Pernah dicap plagiat karya band mancanegara, seperti Muse, Keane, Switchfoot, dan Incubus, nyatanya D'MASIV terus melaju. Tak pedulikan komentar negatif, band beranggotakan Rian (vokal), Kiki (gitar), Rama (gitar), Rai (bas), dan Wahyu (drum) ini tetap fokus berkarya.

Mereka membuktikan bahwa mereka punya kemampuan dan layak bersinar di industri musik Indonesia. Lagu-lagu mereka sukses di tangga lagu nasional, berbagai penghargaan mereka raih, dan lima album sudah mereka telurkan. Band yang dibentuk 3 Maret 2003 ini bahkan sempat ke Irlandia karena menang festival "Guinness Live Arthur's Day 2013".

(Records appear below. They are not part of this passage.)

/-- CONFIGURE takes the items of its list one by one, in the order of the list, into the sender's workspace as the items before have left
it: an item is refused BAD_ARGUMENT where its identifier is not in the item table, its value is out of range, or it would make the
bearings of a sector equal, and is written else, where it changes its own item and no other. Nothing but the workspace changes
(R199, R203). -/
def Obligations.Configure : Prop :=
  (∀ (w : Configuration) (i j : CfgItem) (v : Nat), i.inRange v = true → (w.put i v).get j = if j = i then v else w.get j) ∧
  (∀ (i : CfgItem) (id : Nat), CfgItem.ofId id = some i ↔ id = i.id) ∧
  ∀ (s : State) (d : Desk) (tag : Byte), Serves s d →
    (∀ (n : Byte) (rest : List Byte), ¬(1 ≤ n.toNat ∧ n.toNat ≤ 59 ∧ rest.length = 4 * n.toNat) →
      OnlyAnswered (.configure d tag (n :: rest)) s d tag 0x63 .badArgument []) ∧
    ∀ items : List (Nat × Nat), 1 ≤ items.length → items.length ≤ 59 → (∀ y ∈ items, y.1 < 65536 ∧ y.2 < 65536) →
      let c : Instr := .configure d tag (numArg items.length ++ items.flatMap fun y => wordArg y.1 ++ wordArg y.2)
      let equals (w : Configuration) (i : CfgItem) (v : Nat) : Bool := match i with
        | .sectorFrom k j => v == ((w.rot[k]).sectors[j]).toB && v != 65535
        | .sectorTo k j => v == ((w.rot[k]).sectors[j]).fromB && v != 65535
        | _ => false
      let take (acc : List Status × Configuration) (y : Nat × Nat) : List Status × Configuration :=
        match CfgItem.ofId y.1 with
        | none => (acc.1 ++ [.badArgument], acc.2)
        | some i =>
          if i.inRange y.2 && !equals acc.2 i y.2 then (acc.1 ++ [.done], acc.2.put i y.2) else (acc.1 ++ [.badArgument], acc.2)
      (s.cfg.openDesk = none → OnlyAnswered c s d tag 0x63 .notPermitted []) ∧
      ∀ w : Configuration, s.cfg.workspace = some w →
        (∀ e : Desk, s.cfg.openDesk = some e → e ≠ d → OnlyAnswered c s d tag 0x63 .configOpen []) ∧
        (s.cfg.openDesk = some d →
          let out := items.foldl take ([], w)
          out.1.length = items.length ∧
            CommandSets c s d tag .done (numArg items.length ++ out.1.flatMap fun st => numArg st.code)
              ((s.taken d tag 0x63).modCfg fun x => { x with workspace := some out.2 }))

/-- CLOSE_CONFIG by the desk that opened: a workspace that fails a close check stays open and the check and item are recorded; one that
passes becomes the active configuration, with the enabled masks that R192 gives (R192, R204). Which item a failed check names is the model's
choice (log 10). -/
def Obligations.CloseConfig : Prop :=
  ∀ (s : State) (d : Desk) (tag : Byte), Serves s d →
    let c : Instr := .closeConfig d tag []
    (s.cfg.openDesk = none → OnlyAnswered c s d tag 0x64 .notPermitted []) ∧
    ∀ w : Configuration, s.cfg.workspace = some w →
      (∀ e : Desk, s.cfg.openDesk = some e → e ≠ d → OnlyAnswered c s d tag 0x64 .configOpen []) ∧
      (s.cfg.openDesk = some d →
        (∀ check item : Nat, closeCheck w = some (check, item) →
          CommandSets c s d tag .badArgument []
            ((s.taken d tag 0x64).modCfg fun x => { x with lastClose := some (.failed check item) })) ∧
        (closeCheck w = none →
          let after : ConfigStore :=
            { s.cfg with active := w, openDesk := none, workspace := none, configured := true, lastClose := some .done }
          ∃ u, CommandRuns c s d tag 0x64 .done [] u ∧ u.raised .config ∧ u.cfg = after ∧
            (∀ m : Ant, after.antOk m = false → u.enabled[m] = 0 ∧ u.faultMark[m] = false) ∧
            (∀ m : Ant, after.antOk m = true → s.cfg.antOk m = false → u.enabled[m] = w.supported[m]) ∧
            (∀ m : Ant, after.antOk m = true → s.cfg.antOk m = true →
              u.enabled[m] = (s.enabled[m] &&& w.supported[m]) ||| (w.supported[m] &&& ~~~s.cfg.active.supported[m])) ∧
            (∀ n : Tx, s.cfg.txOk n = true → after.txOk n = false →
              u.tx[n] = TxRec.powerUp ∧ u.tasks[n] = none ∧ u.run.cur[n] = none ∧ u.run.nxt[n] = none) ∧
            ∀ r ∈ u.locks.records, after.targetOk r.target = true))

/-- SAVE_CONFIG is ACCEPTED and starts the write of the active configuration's image, its marker's place zeroed first; RESTART is
answered DONE; a code that is not in the table is UNKNOWN_COMMAND, and changes nothing (R189, R200, R206, R208). That the memory holds
its old bytes behind the zeroed marker until the save completes is the model's choice (log 13). -/
def Obligations.SaveRestartUnknown : Prop :=
  ∀ (s : State) (d : Desk) (tag : Byte), Serves s d →
    (s.cfg.configured = false → OnlyAnswered (.saveConfig d tag []) s d tag 0x66 .notPermitted []) ∧
    (s.cfg.configured = true →
      (∀ bytes : List Byte, s.cfg.saving = some bytes → OnlyAnswered (.saveConfig d tag []) s d tag 0x66 .busy []) ∧
      (s.cfg.saving = none →
        CommandSets (.saveConfig d tag []) s d tag .accepted []
          ((s.taken d tag 0x66).modCfg fun x =>
            { x with saving := some (imageBytes s.cfg.active),
                     image := memWrite (memWrite s.cfg.image 0 0) 1 0 }))) ∧
    OnlyAnswered (.restart d tag []) s d tag 0x67 .done [] ∧
    ∀ (code : Byte) (p : List Byte), OnlyAnswered (.unknownCommand d tag code p) s d tag code .unknownCommand []

/-! ## Starts -/

/-- Power-up loads the configuration that a valid image holds and is UNCONFIGURED with any other, keeps the memory, and gives every
block its power-up values: no output, REPORT-ALL sent and the report window open (R22, R155, R165, R192, R201). That the
timebase starts from 0 and that the record of what was sent goes on is the model's choice (log 37), and so are the first values of the
fields it adds to the records (log 38). -/
def Obligations.PowerUp : Prop :=
  ∀ s : State, ∃ t, exec .powerUp s = .next t ∧ t.timebase = 0 ∧ t.sent = s.sent ++ [.reportAll] ∧
    t.cfg.image = s.cfg.image ∧ t.cfg.openDesk = none ∧ t.cfg.saving = none ∧ t.cfg.settling = none ∧
    (∀ c : Configuration, loadImage s.cfg.image = some c →
      t.cfg.configured = true ∧ t.cfg.memoryValid = true ∧ t.cfg.active = c ∧
        ∀ m : Ant, t.enabled[m] = if m.val < c.antCount then c.supported[m] else 0) ∧
    (loadImage s.cfg.image = none → t.cfg.configured = false ∧ t.cfg.memoryValid = false ∧ ∀ m : Ant, t.enabled[m] = 0) ∧
    t.mx = Matrix.powerUp ∧ t.season = Season.powerUp ∧ t.run = RunTable.powerUp ∧ t.clock = Clock.powerUp ∧
    t.locks = LockTable.powerUp ∧ t.hall = Hall.powerUp ∧ (∀ d : Desk, t.link d = Link.powerUp) ∧
    (∀ k : Rot, t.rot[k] = RotRec.powerUp ∧ t.slew[k] = SlewRec.powerUp) ∧
    (∀ n : Tx, t.tx[n] = TxRec.powerUp ∧ t.tasks[n] = none ∧ (t.permit[n]).output = .off ∧
      (t.permit[n]).holds = ⟨false, false, false⟩) ∧ PermitsCurrent t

Untuk bisa melalui itu semua dan mencapai posisi mereka saat ini, D'MASIV punya tips dan trik tersendiri. Dalam wawancara merahputih.com di Clique Kitchen & Bar, Sabtu (10/6), inilah gaya D'MASIV dalam berkarier di dunia musik.

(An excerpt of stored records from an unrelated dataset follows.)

/-- Rotator 1 driving to 2000 for a run. -/
def driving (x : SlewState) (dwell power stall slew : Timer) : State :=
  site.modSlew 0 fun r =>
    { r with target := some 2000, state := x, dir := some .ccw, speed := some .fast, cap := some .low, origin := some (.schedule 1),
             startTime := some 99000, slewTimer := slew, dwell := dwell, powerWait := power, stallWindow := stall }

/-- Rotator 1 at azimuth 1000 with its record in a state, driving counterclockwise to 2000. -/
def drivingIn (x : SlewState) : State := driving x (.running 100500) .idle .idle (.running 399000)

/-- The travel error of rotator 1 at azimuth 1000 from a target. -/
def errorTo (az : Nat) : Int := ((site.cfg.active.rot[0]).travel az : Int) - (site.cfg.active.rot[0]).travel 1000

/-- The site with RF on T1, whose bus A5 stands at, driving under a cap of LOW beside a keep-out sector from 500 to 600. -/
def cappedSite : State :=
  let s := drivingIn .drive
  let p := { s.cfg.active.rot[0] with sectors := (s.cfg.active.rot[0]).sectors.set 0 ⟨500, 600⟩ }
  { s.setSw (.sel 4) { SwRec.powerUp (.bus 0) with confirmed := .stands (.bus 0) } with
    hall := live.hall, cfg := { s.cfg with active := { s.cfg.active with rot := s.cfg.active.rot.set 0 p } } }

theorem witness_SlewAndStop :
    Serves site .dl1 ∧ site.cfg.antRot 0 = none ∧ site.cfg.antRot 4 = some 0 ∧ slewTable site 3599 = none ∧
      Serves openSite .dl1 ∧ openSite.cfg.antRot 4 = some 0 ∧ slewTable openSite 0 = some .configOpen ∧
      (∀ x ∈ [SlewState.idle, .fault, .inPosition, .awaitPower, .reverseDwell, .drive, .settle],
        Serves (drivingIn x) .dl1 ∧ ((drivingIn x).slew[0]).state = x ∧ ((drivingIn x).rot[0]).azimuth = some 1000 ∧
          ∀ az ∈ [1000, 0, 1500], slewTable (drivingIn x) az = none) ∧
      (errorTo 1000).natAbs ≤ (site.cfg.active.rot[0]).stopTol ∧ (site.cfg.active.rot[0]).stopTol < (errorTo 0).natAbs ∧
      errorTo 0 < 0 ∧ 0 < errorTo 1500 ∧ ((drivingIn .drive).slew[0]).dir = some .ccw ∧ site.hall.state = .normal ∧
      site.cfg.configured = true ∧ (site.cfg.active.rot[0]).pathCrosses 1000 0 = false ∧
      (let s : State := { drivingIn .idle with hall := restoring }
       Serves s .dl1 ∧ slewTable s 0 = none ∧ slewTable s 1000 = none ∧ s.hall.state ≠ .normal) ∧
      Serves cappedSite .dl1 ∧ slewTable cappedSite 0 = none ∧ (cappedSite.cfg.active.rot[0]).pathCrosses 1000 0 = true ∧
      (cappedSite.slew[0]).cap = some .low ∧ (cappedSite.slew[0]).state = .drive ∧
      ((cappedSite.taken .dl1 0 0x26).slewRequest .dl1 4 0).2.powerOk 0 = false ∧
      ((drivingIn .drive).slew[0]).origin = some (.schedule 1) ∧ ¬(1 ≤ (0 : Byte).toNat ∧ (0 : Byte).toNat ≤ 24) := by
  unfold Serves Free; decide +kernel

/-- The table of R65 for rotator 1. -/
def calibrateTable (s : State) (b : Nat) : Option Status :=
  firstOf
    [(decide (3600 ≤ b), .badArgument), (!s.cfg.rotOk 0, .notConfigured), (s.isOpen, .configOpen),
     ((s.rot[0]).validity != .valid, .positionInvalid), ((s.slew[0]).state != .idle && (s.slew[0]).state != .inPosition, .busy)]

theorem witness_Calibrate :
    Serves site .dl1 ∧ calibrateTable site 3599 = none ∧ calibrateTable site 3600 = some .badArgument ∧
      (site.rot[0]).sensor = some 1000 ∧ ¬(1 ≤ (5 : Byte).toNat ∧ (5 : Byte).toNat ≤ 4) := by unfold Serves Free; decide +kernel

/-- The table of R167 for DL1 and A2. -/
def placeTable (s : State) (reason : Nat) : Option Status :=
  firstOf
    [(reason == 0, .badArgument), (!s.cfg.targetOk (.ant 1), .notConfigured),
     (!(s.locks.records.any fun r => r.target == .ant 1 && r.desk == .dl1) && decide (32 ≤ s.locks.records.length), .tableFull)]

theorem witness_PlaceLockout :
    Serves site .dl1 ∧ placeTable site 255 = none ∧ (site.locks.records.any fun r => r.target == .ant 1 && r.desk == .dl1) = false ∧
      Serves lockSite .dl1 ∧ placeTable lockSite 1 = none ∧
      (lockSite.locks.records.any fun r => r.target == .ant 1 && r.desk == .dl1) = true ∧
      placeTable site 0 = some .badArgument := by unfold Serves Free; decide +kernel

theorem witness_ReleaseLockout :
    Serves lockSite .dl1 ∧ lockSite.cfg.configured = true ∧
      (lockSite.locks.records.any fun r => r.target == .ant 1 && r.desk == .dl1) = true ∧
      (lockSite.locks.records.any fun r => r.target == .ant 1 && r.desk == .dl3) = false ∧ Serves lockSite .dl2 ∧
      ((Desk.dl2 != .dl3) && (Desk.dl1 != .dl2)) = true ∧ Serves lockSite .dl3 ∧ Serves bare .dl1 ∧
      bare.cfg.configured = false := by unfold Serves Free; decide +kernel

/-- The hall with the access back and the closed timer as given. -/
def restored (t : Timer) : State := { site with hall := { site.hall with state := .restoredWait, closed := t } }

theorem witness_AckHallSafe :
    Serves bare .dl1 ∧ bare.cfg.configured = false ∧ site.cfg.configured = true ∧
      Serves { site with hall := { site.hall with state := .safe } } .dl1 ∧ Serves (restored (.running 160000)) .dl1 ∧
      (restored (.running 160000)).hall.closed.isRunning = true ∧ Serves (restored .idle) .dl1 ∧
      (restored .idle).hall.closed.isRunning = false ∧ Serves (restored (.running 160000)) .dl3 ∧ Serves site .dl1 ∧
      site.hall.state = .normal ∧ Serves { openSite with hall := (restored .idle).hall } .dl1 ∧ openSite.isOpen = true := by
  unfold Serves Free; decide +kernel

/-- The checks of R118 for table A. -/
def writeTable (s : State) (e : Entry) : Option Status :=
  let es := s.season.table .a
  firstOf
    [(!s.cfg.txOk e.tx || !s.cfg.antOk e.primary || e.alt.any (fun m => !s.cfg.antOk m), .notConfigured),
     (!e.bandIn s.cfg e.primary || e.alt.any (fun m => !e.bandIn s.cfg m), .bandMismatch),
     (e.az.isSome && (s.cfg.antRot e.primary).isNone, .badArgument),
     (e.az.any (fun z => azKeptOut s.cfg e.primary z || e.alt.any fun m => azKeptOut s.cfg m z), .keepOut),
     (es.any (fun y => y.id != e.id && y.tx == e.tx && y.overlaps e), .overlap),
     (es.any (fun y => y.id != e.id && y.tx != e.tx && y.primary == e.primary && y.overlaps e), .antennaConflict),
     (es.all (fun y => y.id != e.id) && decide (320 ≤ es.length), .tableFull),
     ((entryOf es e.id).any fun y => (s.run.cur[y.tx]).any fun r =>
        [.preparing, .ready, .onAir].contains r.state && r.table == .a && r.entry == y.id, .inUse)]

/-- The record of an entry as WRITE_ENTRIES carries it. -/
def record (e : Entry) : List Byte := (entryBytes e).take 16

/-- Two records are judged one after the other: the second overlaps the first, which the table holds by then. -/
theorem witness_WriteEntries :
    (∀ (a n : Byte) (rest : List Byte), ([1] : List Byte) ≠ a :: n :: rest) ∧
    Serves site .dl1 ∧ site.cfg.configured = true ∧ site.isOpen = false ∧
      (∀ b ∈ [record entry7, record { entry7 with id := 8 }], b.length = 16) ∧
      entryOfRecord (List.replicate 16 0) = none ∧ entryOfRecord (record entry7) = some entry7 ∧
      entryOfRecord (record { entry7 with id := 8 }) = some { entry7 with id := 8 } ∧ writeTable site entry7 = none ∧
      writeTable site { entry7 with id := 8 } = none ∧ writeTable seasonSite { entry7 with id := 8 } = some .overlap ∧
      writeTable site { entry7 with tx := 4 } = some .notConfigured ∧ writeTable runSite entry7 = some .inUse ∧
      ((site.taken .dl1 1 0x40).writeList .a [record entry7, record { entry7 with id := 8 }]).1 = [.done, .overlap] ∧
      Serves openSite .dl1 ∧ openSite.isOpen = true ∧ openSite.cfg.configured = true ∧ Serves bare .dl1 ∧
      ¬(1 ≤ (1 : Byte).toNat ∧ (1 : Byte).toNat ≤ 2 ∧ 1 ≤ (9 : Byte).toNat ∧ (9 : Byte).toNat ≤ 8 ∧ 0 = 16 * (9 : Byte).toNat) :=
  ⟨nofun, by unfold Serves Free; decide +kernel⟩

/-- The entry of table A is in use (R121). -/
def entryInUse (s : State) (e : Entry) : Bool := (s.run.cur[e.tx]).any fun r =>
  [.preparing, .ready, .onAir].contains r.state && r.table == .a && r.entry == e.id

theorem witness_DeleteAndClear :
    Serves seasonSite .dl1 ∧ entryOf (seasonSite.season.table .a) 7 = some entry7 ∧ entryInUse seasonSite entry7 = false ∧
      entryOf (seasonSite.season.table .a) 9999 = none ∧ seasonSite.season.table .a ≠ [] ∧ seasonSite.season.table .b = [] ∧
      (seasonSite.season.table .a).any (entryInUse seasonSite) = false ∧ Serves runSite .dl1 ∧
      entryOf (runSite.season.table .a) 7 = some entry7 ∧ entryInUse runSite entry7 = true ∧
      (runSite.season.table .a).any (entryInUse runSite) = true ∧
      Serves bare .dl1 ∧ bare.cfg.configured = false ∧ ¬(1 ≤ (3 : Byte).toNat ∧ (3 : Byte).toNat ≤ 2) := by
  unfold Serves Free; decide +kernel

/-- The table of R125. -/
def changeoverTable (s : State) (day minute : Nat) : Option Status :=
  firstOf
    [(!(decide (day ≤ 36524 ∧ minute ≤ 1439)), .badArgument), (!s.cfg.configured, .notConfigured),
     (s.clock.state == .unset || s.clock.now == none, .notPermitted),
     ((match s.clock.now with
        | some t => decide (day * 1440 + minute ≤ t.day * 1440 + t.minute)
        | none => false), .badArgument)]

/-- The site with a changeover record for minute 144631, the standby table armed or not. -/
def changing (armed settling : Bool) : State :=
  { site with season := { site.season with armed := armed, changeover := some ⟨100, 631⟩ },
              cfg := if settling then settlingSite.cfg else site.cfg }

theorem witness_ChangeoverAndArming :
    Serves site .dl1 ∧ changeoverTable site 36524 1439 = none ∧ changeoverTable site 100 600 = some .badArgument ∧
      changeoverTable site 100 601 = none ∧ changeoverTable site 36525 0 = some .badArgument ∧ site.season.active = .a ∧
      TableId.b ≠ site.season.active ∧ site.season.armed = false ∧ Serves bare .dl1 ∧ bare.cfg.configured = false ∧
      Serves { site with season := { site.season with armed := true } } .dl1 ∧ ¬(1 ≤ (0 : Byte).toNat ∧ (0 : Byte).toNat ≤ 2) ∧
      site.season.changeover = none ∧ (∀ a st : Bool, (changing a st).season.changeover = some ⟨100, 631⟩ ∧
        (changing a st).season.armed = a ∧ (changing a st).isSettling = st) ∧ 144630 < 100 * 1440 + 631 ∧
      100 * 1440 + 631 ≤ 144631 := by
  unfold Serves Free; decide +kernel

theorem witness_SetSubscription :
    Serves link107 .dl1 ∧ Quiet link107 ∧ (4095 : Nat) < 4096 ∧ link107.cfg.configured = true ∧
      (link107.link .dl1).attn &&& BitVec.ofNat 12 4095 ≠ 0 ∧ Serves bare .dl1 ∧ bare.cfg.configured = false := by
  refine ⟨⟨rfl, rfl⟩, fun d => by cases d <;> rfl, by decide, rfl, by decide +kernel, ⟨rfl, rfl⟩, rfl⟩

/-- The site with its clock as given. -/
def clocked (x : ClockState) (t : Option Civil) : State := { site with clock := { site.clock with state := x, now := t } }

/-- The table of R163. -/
def setClockTable (s : State) (day minute second : Nat) : Option Status :=
  firstOf
    [(!(decide (day ≤ 36524 ∧ minute ≤ 1439 ∧ second ≤ 59)), .badArgument), (!s.cfg.configured, .notConfigured),
     (s.clock.state == .running, .busy)]

theorem witness_SetClock :
    Serves site .dl1 ∧ setClockTable site 0 0 0 = some .busy ∧ setClockTable site 36524 1439 60 = some .badArgument ∧
      Serves (clocked .unset none) .dl1 ∧ setClockTable (clocked .unset none) 36524 1439 59 = none ∧
      (let s := clocked .holdover (some ⟨100, 600, 59⟩)
       Serves s .dl1 ∧ s.clock.state = .holdover ∧ s.clock.now = some ⟨100, 600, 59⟩ ∧ s.clock.owed = false ∧
         ({ s with clock := { s.clock with owed := true } } : State).clock.owed = true ∧
         setClockTable s 100 600 58 = none ∧ setClockTable s 100 600 59 = none ∧ setClockTable s 100 601 0 = none ∧
         setClockTable s 100 605 59 = none ∧ setClockTable s 100 606 0 = none ∧ setClockTable s 99 0 0 = none) := by
  unfold Serves Free; decide +kernel

/-- Something radiates or moves. -/
def atWork (s : State) : Bool :=
  allTx.any (fun n => (s.permit[n]).output != .off) || allSw.any (fun w => (s.sw w).state == .moving) ||
    allRot.any fun k => (s.slew[k]).state.slewing

theorem witness_OpenAndAbandon :
    Serves openSite .dl2 ∧ openSite.cfg.openDesk = some .dl2 ∧ Serves openSite .dl1 ∧ Serves hotSite .dl1 ∧
      hotSite.cfg.openDesk = none ∧ atWork hotSite = true ∧ Serves site .dl1 ∧ site.cfg.openDesk = none ∧ atWork site = false := by
  unfold Serves Free; decide +kernel

/-- Two items are taken one after the other: the second would make the bearings of the sector that the first began equal. -/
theorem witness_Configure :
    Serves site .dl1 ∧ site.cfg.openDesk = none ∧ Serves openSite .dl1 ∧ Serves openSite .dl2 ∧
      openSite.cfg.openDesk = some .dl2 ∧ openSite.cfg.workspace = some testConfig ∧
      (∀ y ∈ [(0x0102, 5), (0x0102, 4)], y.1 < 65536 ∧ y.2 < 65536) ∧
      CfgItem.ofId 0x0102 = some .grantLimit ∧ (CfgItem.grantLimit).inRange 4 = true ∧ (CfgItem.grantLimit).inRange 5 = false ∧
      CfgItem.ofId 0 = none ∧
      replyTo .dl2 (.configure .dl2 1 ([2] ++ wordArg (CfgItem.sectorFrom 0 0).id ++ wordArg 100 ++
        wordArg (CfgItem.sectorTo 0 0).id ++ wordArg 100)) openSite = some (.done, [2, 0, 5]) ∧
      ¬(1 ≤ (60 : Byte).toNat ∧ (60 : Byte).toNat ≤ 59 ∧ 0 = 4 * (60 : Byte).toNat) := by
  unfold Serves Free; decide +kernel

theorem witness_CloseConfig :
    Serves site .dl1 ∧ site.cfg.openDesk = none ∧ Serves openSite .dl1 ∧ Serves openSite .dl2 ∧
      openSite.cfg.openDesk = some .dl2 ∧ openSite.cfg.workspace = some testConfig ∧ closeCheck testConfig = none ∧
      (closeCheck { testConfig with rotatorOf := testConfig.rotatorOf.set 0 1 }).isSome = true := by
  unfold Serves Free; decide +kernel

theorem witness_SaveRestartUnknown :
    Serves bare .dl1 ∧ bare.cfg.configured = false ∧ Serves savingSite .dl1 ∧ savingSite.cfg.configured = true ∧
      savingSite.cfg.saving = some [0x4C, 0x56] ∧ Serves site .dl1 ∧ site.cfg.configured = true ∧ site.cfg.saving = none := by
  unfold Serves Free; decide +kernel

/-- The start of an image of one item: 4 transmitters (R200). -/
def shortImage : List Byte := [0x4C, 0x56, 0, 4, 1, 0, 0, 4]

theorem witness_PowerUp :
    loadImage (memWriteAll [] 0 (shortImage ++ bytes2 (crc16 shortImage))) = some { Configuration.default with txCount := 4 } ∧
      loadImage [] = none := by decide +kernel

theorem witness_RestartAndSettling :
    settlingSite.isSettling = true ∧ settlingSite.settlingTimer = .running 101000 ∧ hotSite.isSettling = false ∧
      hotSite.settlingTimer = .idle ∧ hotSite.cfg.txOk 0 = true ∧ (hotSite.sw (.out 0)).state = .moving := by decide +kernel

theorem witness_SaveComplete :
    site.cfg.saving = none ∧ savingSite.cfg.saving = some [0x4C, 0x56] ∧ (∃ f ∈ [(8192, (0 : Byte))], 8192 ≤ f.1) ∧
      ∀ f ∈ [(8191, (0 : Byte))], f.1 < 8192 := by decide +kernel

/-- The site with one switch as given. -/
def withSw (w : Sw) (r : SwRec) : State := site.setSw w r

/-- A switch record in each state of R1. -/
def swIn (x : SwState) (goal : Pos) (at_ : Confirmed) (f : Option SwFault) : SwRec :=
  { commanded := goal, confirmed := at_, state := x, cls := some .manual, arrival := some 1, grantTime := none,
    travelDue := some 112000, fault := f }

1. Referensi musik yang beragam

"Referensi sih kita enggak pernah berpatokan sama satu genre. Semakin ke sini—apalagi udah 14 tahun, Maret depan 15 tahun—kita enggak pernah ada patokan apa gitu dalam berkarya. Misalnya di album keempat, satu lagu judulnya 'PD' kita kasih suasana new wave 80-an. Di album kelima ada suasana seperti backing vocal-nya band tahun 60-an. Terus ada suasana elektronik tapi alternatif. Jadi sebenarnya kita berlima enggak ada patokan sih, berkembang terus."

2. Bisa memainkan bermacam genre

"Genre kita bisa dibilang pop alternative, jadi bisa ke mana-mana, kadang ada rock-nya juga. Malah pernah 2013 di sela-sela album, kita main di Java Jazz Festival. Sebenarnya dulu D’MASIV sebelum masuk rekaman itu mainnya di festival, jadi berbagai macam genre kita mainkan. Tapi begitu masuk ke rekaman emang dasarnya pop."

3. Tetap fokus berkarya

"Kalau orang bilang, 'Wah kok lo enggak pernah muncul di TV', ya buat kita yang penting berkarya terus. Dan D'MASIV sudah membuktikan, kesempatan datang buat yang terus berkarya. Hasilnya, kita sudah album kelima dan lagi menyiapkan album keenam. Kita juga manggung terus. Yang pasti kita emang fokusnya berkarya aja, udah."

4. Tidak pusingkan kesuksesan

"Kita enggak pernah mikirin lagi di atas atau di bawah, yang penting berkarya aja. Sampai sekarang pun enggak berubah. Kita tetap santai, enggak pernah menganggap diri kita itu siapa. Buat kita, industri mau kayak gimana enggak ngaruh, karena kita di sini intinya menghasilkan karya sebaik-baiknya."

5. Aktif di media sosial

"Salah satu cara yang paling ampuh untuk menjaga hubungan dengan Masivers adalah dengan media sosial. Dari situ mereka bisa tahu kegiatan kita, kita berangkat ke kota mana. Misalnya Surabaya kemarin, kita upload kita mau berangkat, pasti semua udah nungguin di bandara Surabaya, selalu kayak gitu. Kita manggung di mana itu kita share di media sosial, dari situ Masivers juga merasa terus mendapatkan info."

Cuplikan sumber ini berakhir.